И. Бражников - Русская литература XIX–XX веков: историософский текст
Мусульмане же («Агарины внуци»), покорив второй Рим, не разрушили Ромейского царства, поскольку в нем «вѣры не повредиша». Правильная вера, таким образом, по Филофею, и есть «римская власть». Царство простирается повсюду, где вера православна.
Литургически различие между православием, с одной стороны, и католичеством и иудейством, с другой, выражается в служении на квасном хлебе и опресноках. Первый символически соответствует обоженной плоти и царству, второй – «бесстрастной», «духовной», в сущности, мертвой плоти, в которую Дух или еще не вошел, или уже вышел, «яко трубою».
Именно в такой перспективе понятен следующий ход мысли старца Филофея – собственно к идее Третьего Рима как «православном царствии пресвѣтлѣйшаго и высокостолнейшаго государя нашего, иже въ всей поднебесной единаго христианом царя и броздодръжателя святых Божиихъ престолъ, святыа вселенскиа апостолскиа церкве, иже вмѣсто римской и костянтинополской, иже есть в богоспасном граде Москвѣ святого и славнаго Успения пречистыя Богородица, иже едина въ вселеннѣи паче солнца свѣтится. Да вѣси, христолюбче и боголюбче, яко вся христианская царства приидоша в конец и снидошася во едино царство нашего государя, по пророческим книгам, то есть Ромеиское царство: два убо Рима падоша, а третий стоит, а четвертому не быти» [9, с. 298]. Иначе говоря, Христос Бог ныне пребывает в богоспасаемом граде Москве, сакральным центром которого является Успенский собор, посвященный не умершей плотью, а «успевшей» и зримо пребывающей здесь Матери Божьей. В этом соборе, как известно, далее будут венчаться на царство русские государи, уподобляясь Христу, вышедшему человеком из материнской утробы, и обретая тем самым обоженную царскую плоть, неотделимую от святой Русской земли.

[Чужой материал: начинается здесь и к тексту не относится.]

-- ==== Sys2Proof/Tests/Slice0.lean ====
section
/-! SUPPORT. Tests. Expected results are those of spec/95_test_vectors.md (V<n>, S<n>) or of the example named; the bytes of each
decode test are written out from the encoding column of 30_encoding.md R55. Each run is one `Execute(1)`: one instruction. -/

namespace Sys2Proof.Tests

open Sys2Proof.Machine Sys2Proof.Claims

/-- The state after reset with `PC = pc`, the given bytes at `pc` and the given cells written. -/
def start (pc : Word) (bytes : List Byte) (cells : List (Word × Byte)) : State :=
  cells.foldl (fun s cell => s.memWrite cell.1 cell.2) (placeBytes bytes pc { State.reset with pc := pc })

/-- `Execute(1)` returns the given cycle count and a state with the given property. -/
def runs (s : State) (used : Int) (p : State → Bool) : Bool :=
  match execute 1 s with
  | .returned u t => u == used && p t
  | .raised _ _ => false

/-- The flags in the order of the vectors, `C Z I D B V N`. -/
def flagsOf (t : State) : List Bool :=
  [t.flags.c, t.flags.z, t.flags.i, t.flags.d, t.flags.b, t.flags.v, t.flags.n]

/-- Flags given in the order of the vectors. -/
def mkFlags (c z i d b v n : Bool) : Flags := { c := c, z := z, i := i, d := d, b := b, v := v, n := n }

/-! ### Well-formedness: one ill-formed term for each check -/

/-- A configuration whose `OPCODE_MAP` gives STY Absolute the opcode of JSR is not well formed (R55). -/
theorem test_wf_refuses_clashing_opcodes :
    ({ Config.default with
        opcodeMap := fun f => if f = .styAbs then 0x20 else defaultOpcodeMap f } : Config).wellFormed = false := by
  decide

/-- The default configuration with another `LOAD_MODES`. -/
def withLoadModes (modes : Reg → Mode → Bool) : Config := { Config.default with loadModes := modes }

/-- A `LOAD_MODES` without LDX Immediate is not well formed (R4), and the block has LDX Immediate all the same (R53). -/
theorem test_wf_refuses_missing_immediate :
    let cfg := withLoadModes fun r m => if r = .x ∧ m = .immediate then false else defaultLoadModes r m
    cfg.hasImmediateLoads = false ∧ cfg.wellFormed = false ∧ decodeUnder cfg [0xA2, 0x80] = .ok (.ldxImm 0x80, []) := by
  exact ⟨by decide, by decide, rfl⟩

/-- A `LOAD_MODES` in which no load takes ZeroPage,Y leaves a mode of the mode list without use (R53), and one with JSR's operand
as a mode of a load has a mode beyond the list. -/
theorem test_wf_refuses_other_modes :
    (withLoadModes fun r m => if m = .zeroPageY then false else defaultLoadModes r m).wellFormed = false ∧
    (withLoadModes fun r m => if m = .target then true else defaultLoadModes r m).wellFormed = false := by
  decide
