-- ==== Sys2Proof/WellFormed.lean ====
section
/-! DEFINITION. What is well formed: an operation, a number offered as an input vector, and a line of the spec's
test-program notation (spec/30_encoding.md R60 to R62, R69, R70). -/

namespace Sys2Proof

/-- Every operation is well formed: its only operand is a byte and all 256 values are legal (R62); the input vector has
no illegal or reserved form (R61, R67). -/
def Instr.wf : Instr → Bool
  | .reset => true
  | .idle => true
  | .take => true
  | .feed _ => true
  | .feedTake _ => true

/-- A number is an input vector when it fits the 11 bits of format `CYC` (R60, R68). -/
def wordWf (w : Nat) : Bool := w < 2 ^ 11

/-- The words of the notation: the five mnemonics (R69) and the three pseudo-instructions (R70). -/
inductive Mnemonic where
  | reset
  | idle
  | take
  | feed
  | feedTake
  | feeds
  | frame
  | framec
deriving DecidableEq, Repr

/-- One line of the notation as written: a word and its operands, still plain numbers (R69). -/
structure SourceLine where
  word : Mnemonic
  operands : List Nat
deriving DecidableEq, Repr

/-- How many operands a word takes: none for RESET, IDLE and TAKE, one for FEED and FEED_TAKE (R69); FEEDS takes one or
more, FRAME four, FRAMEC six (R70). -/
def SourceLine.countOk (l : SourceLine) : Bool :=
  match l.word with
  | .reset => l.operands.length == 0
  | .idle => l.operands.length == 0
  | .take => l.operands.length == 0
  | .feed => l.operands.length == 1
  | .feedTake => l.operands.length == 1
  | .feeds => 1 ≤ l.operands.length
  | .frame => l.operands.length == 4
  | .framec => l.operands.length == 6

/-- Every operand is a byte (R69). -/
def SourceLine.bytesOk (l : SourceLine) : Bool := l.operands.all (· < 256)

/-- A well-formed line: the right number of operands, each a byte (R69, R70). -/
def SourceLine.wf (l : SourceLine) : Bool := l.countOk && l.bytesOk

end Sys2Proof
end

Если историософская логика «трех Римов» у Филофея держится на твердой почве исторических событий (великая схизма 1054 г., Флорентийская уния 1439 г. и ее следствие – падение Царьграда 1453 г., возвышение Москвы и собирание земель вокруг нее в конце XV – начале XVI вв.), то чрезвычайно интересно его утверждение или даже пророчество о невозможности Четвертого Рима. В самом деле, почему ему «не быти»?
Это положение, во-первых, основано на том же представлении о воплощении Христа в Третьем Риме. Ссылаясь на Псалмы Давида, Филофей относит слова: «Се покой мой въ вѣк вѣка, зде вселюся, яко изволихи» (Пс. 131: 14) – к христианской Церкви (нераздельной с Царством), где Христос недвижимо пребывает вовек. Во-вторых, невозможность «четвертого» вытекает из филофеевой интерпретации Апокалиптической жены, которая следует за описанием царства Третьего Рима. Третий Рим – это еще и Жена, облеченная в солнце (Откр. 12:1–4, 14–15). Солнечная символика встречается при описании церкви Успения Богородицы «иже едина въ вселеннѣи паче солнца свѣтится» [9, с. 298]. Здесь солнце – церковь, жена (Богородица) – царство. Свет солнца – свет откровения (апокалипсиса) православной веры Христовой, которую хочет погубить вышедший из бездны семиглавый змей, пускающий водяную реку. «Воду же глаголют невѣрие» [9, с. 300], – поясняет сам Филофей. Все христианские царства потопляются от неверия (неверных), и здесь еще один косвенный ответ Николаю Латынину: потоп, которым он пугает христианский мир, следует понимать иносказательно, и этот потоп (неверие) уже случился – и «токмо единаго государя нашего царство едино благодатию Христовою стоит» [9, с. 300].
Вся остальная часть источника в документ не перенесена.